En priorité, une formation des policiers et professionnels aux réalités du viol et au mécanismes de traumatisme, ce que ça peut provoquer commes comportements etc. C’est aussi très dur de devoir répéter 15 fois un récit atroce, qu’on a même pas digéré nous-même. Ce serait bien d’aménager des questionnaires pour aider à formuler, ou que les dossiers soient rédigés en une fois et relus pour de vrai par les nouvelles personnes qui traitent l’affaire.

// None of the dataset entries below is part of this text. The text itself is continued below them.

/-- A CUT report (R59): with a WIRE_CUT the oldest operation, it leaves the pair and the wire is UNTHREADED. After the wire cut
that ends a main pass the contour is in TAIL_INTAKE unless a failure is pending (R69); after a closing one CUT received is
yes, PAUSE adds PART_REMOVAL, and a satisfied closing completes (R72, R74); after a recovery one the path is IN_KERF when
the permit is YES and the place IN_CUT, and START_HOLE otherwise (R122). With no WIRE_CUT outstanding it is disregarded.
A closing whose CUT has not come issues its WIRE_CUT when the station is ACTIVE and the pair is empty (R72, R137), and so does
the failure of a contour that left a wire in, before anything else is looked at (R153). -/
def Obligations.CutReportsEndTheWireCut : Prop :=
  (∀ (w : Works) (st : St),
      let x := w.station st
      let issued : OpBody → Works → Works := fun body w => w.upd st fun x =>
        { x with
          pair := x.pair ++ [{ issue := x.nextIssue, body := body }], nextIssue := x.nextIssue + 1
          underrunReported := false }
      x.state = .active → x.stopAwaited = false → x.returned = [] → x.linkUp = true →
        (∀ id c k, x.current = some id → w.contour? id = some c → c.state = .closing → c.prog.pendingFailure = none →
            x.recovery = none → x.tc.episode = none → x.closing = some k →
            (k.cutReceived = false → x.pair = [] → w.act st = some (issued (.wireCut .closing) w))
              ∧ (k.cutReceived = true ∨ x.pair ≠ [] → w.act st = none))
          ∧ (x.current = none → x.failureCutDue = true →
            let done := w.upd st fun x => { x with failureCutDue := false }
            (x.pair = [] → w.act st = some (if x.wire = .unthreaded then done else issued (.wireCut .failure) done))
              ∧ (x.pair ≠ [] → w.act st = none)))
    ∧ ∀ (s : State) (st : St),
    let x := s.works.station st
    let w0 := s.works.upd st fun x => { x with linkUp := true }
    ((∀ o rest, x.pair = o :: rest → o.body.isWireCut = false) →
        exec (.cut st) s = .next ({ s with works := w0 } : State).upstream)
      ∧ ∀ n purpose rest, x.pair = { issue := n, body := .wireCut purpose } :: rest →
        let bare := w0.upd st fun x => { x with pair := rest, wire := .unthreaded, wirePlace := .nowhere }
        ∃ w1 : Works,
          exec (.cut st) s = .next ({ s with works := w1.settle st } : State).upstream
            ∧ w1.time = s.works.time ∧ (w1.station st).pair = rest ∧ (w1.station st).wire = .unthreaded
            ∧ (purpose = .entry ∨ purpose = .directive ∨ purpose = .failure ∨ purpose = .pass ∨ purpose = .teardown →
              w1 = bare)
            ∧ ∀ id c, x.current = some id → s.works.contour? id = some c →
              (purpose = .mainEnd → c.state = .cutting → c.mainEnded = true →
                  (c.prog.pendingFailure = none → w1.contour? id = some { c with state := .tailIntake }
                    ∧ (w1.station st).activity = .tailIntake)
                    ∧ (c.prog.pendingFailure ≠ none → w1 = bare))
                ∧ (∀ r, purpose = .recovery → x.recovery = some r → r.step = .wireCut →
                  (w1.station st).recovery = some
                    (if c.cfg.inKerf = true ∧ r.place = .inCut then { r with path := some .inKerf, step := .inKerf }
                     else { r with path := some .startHole, step := .travel }))
                ∧ ∀ k, purpose = .closing → x.closing = some k →
                  (c.plan.confirmRequired ≠ .pause →
                      c.state ≠ .closing ∨ c.prog.pendingFailure ≠ none ∨ k.satisfied = false →
                      w1 = bare.upd st fun x => { x with closing := some { k with cutReceived := true } })
                    ∧ (c.plan.confirmRequired ≠ .pause → c.state = .closing → c.prog.pendingFailure = none →
                      k.satisfied = true →
                      w1 = (bare.upd st fun x =>
                        { x with closing := some { k with cutReceived := true } }).complete st id)
                    ∧ (c.plan.confirmRequired = .pause → k.satisfied = false →
                      w1 = (bare.upd st fun x =>
                        { x with closing := some { k with cutReceived := true } }).addHolds st
                          { partRemoval := true } none none)

/-- PROBE and PROBE_END (R98, R99): in FEEDING with no STOP awaited and the attempt not broken, a SEATED raises the lock run
and a SHORT or LONG sets it to 0 and is the last miss; the N-th consecutive SEATED ends the THREAD, and CONFIRM is issued.
A PROBE_END ends the THREAD, counts the attempt as a miss, or as broken without counting it again, and ABANDON is issued.
Otherwise the report is disregarded, as is a result byte that names none (R104; log entry 7). -/
def Obligations.ProbesLeadToConfirmOrAbandon : Prop :=
  ∀ (s : State) (st : St),
    let x := s.works.station st
    let w0 := s.works.upd st fun x => { x with linkUp := true }
    let after : Works → State := fun w1 => ({ s with works := w1.settle st } : State).upstream
    let episode : Episode → Works := fun e' => w0.upd st fun x => { x with tc := { x.tc with episode := some e' } }
    let issue : Episode → ThreaderState → OpBody → Works := fun e' state body =>
      w0.upd st fun x =>
        { x with
          tc := { x.tc with episode := some e', state := state }
          pair := [{ issue := x.nextIssue, body := body }], nextIssue := x.nextIssue + 1, underrunReported := false }
    (∀ b, x.tc.episode = none ∨ x.tc.state ≠ .feeding ∨ x.stopAwaited = true ∨ 2 < b.toNat →
        exec (.probe st b) s = .next (after w0))
      ∧ (x.tc.episode = none ∨ x.tc.state ≠ .feeding ∨ x.stopAwaited = true →
        exec (.probeEnd st) s = .next (after w0))
      ∧ ∀ e, x.tc.episode = some e → x.tc.state = .feeding → x.stopAwaited = false →
        (e.broken = true → ∀ b, exec (.probe st b) s = .next (after w0))
          ∧ (e.broken = false →
            exec (.probe st 1) s = .next (after (episode { e with lockRun := 0, lastMiss := some .short }))
              ∧ exec (.probe st 2) s = .next (after (episode { e with lockRun := 0, lastMiss := some .long }))
              ∧ (e.lockRun + 1 ≠ e.lockCount →
                exec (.probe st 0) s = .next (after (episode { e with lockRun := e.lockRun + 1 })))
              ∧ (e.lockRun + 1 = e.lockCount →
                exec (.probe st 0) s = .next (after (issue { e with lockRun := e.lockRun + 1 } .locked .confirm))))
          ∧ (e.broken = false →
            exec (.probeEnd st) s =
              .next (after (issue { e with attempts := e.attempts + 1, reason := some .miss } .abandoning .abandon)))
          ∧ (e.broken = true →
            exec (.probeEnd st) s = .next (after (issue { e with reason := some .broken } .abandoning .abandon)))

Il faut aussi mettre en place un suivi médical et psychologique. Et même un statut spécial qui reconnaît l’impact du traumatisme sur nos vies : je dois constamment me battre avec mon conservatoire pour justifier des absences dues à mon épuisement. De base, on n’a que 3 jours d’ITT.

 

 

Après avoir traversé ces événements, qu’est-ce que tu envisages pour l’avenir ?

 

J’écris un manifeste pour interpeller la Cour Européenne des Droits de l’Homme. Et depuis quelque temps, je regarde des terrains à la campagne. J’aimerais bien créer un lieu où on peut se reposer, se réunir… J’ai envie de me concentrer sur le fait de vivre, pas de manière productive, mais juste de vivre bien.

 

 

La dissociation est un mécanisme de protection neuro-biologique qui peut s’activer face à une situation de violence intense. La personne peut entrer dans un état de sidération et avoir l’impression de ne plus être dans son corps, voire agir comme si rien ne s’était passé pendant un certain temps.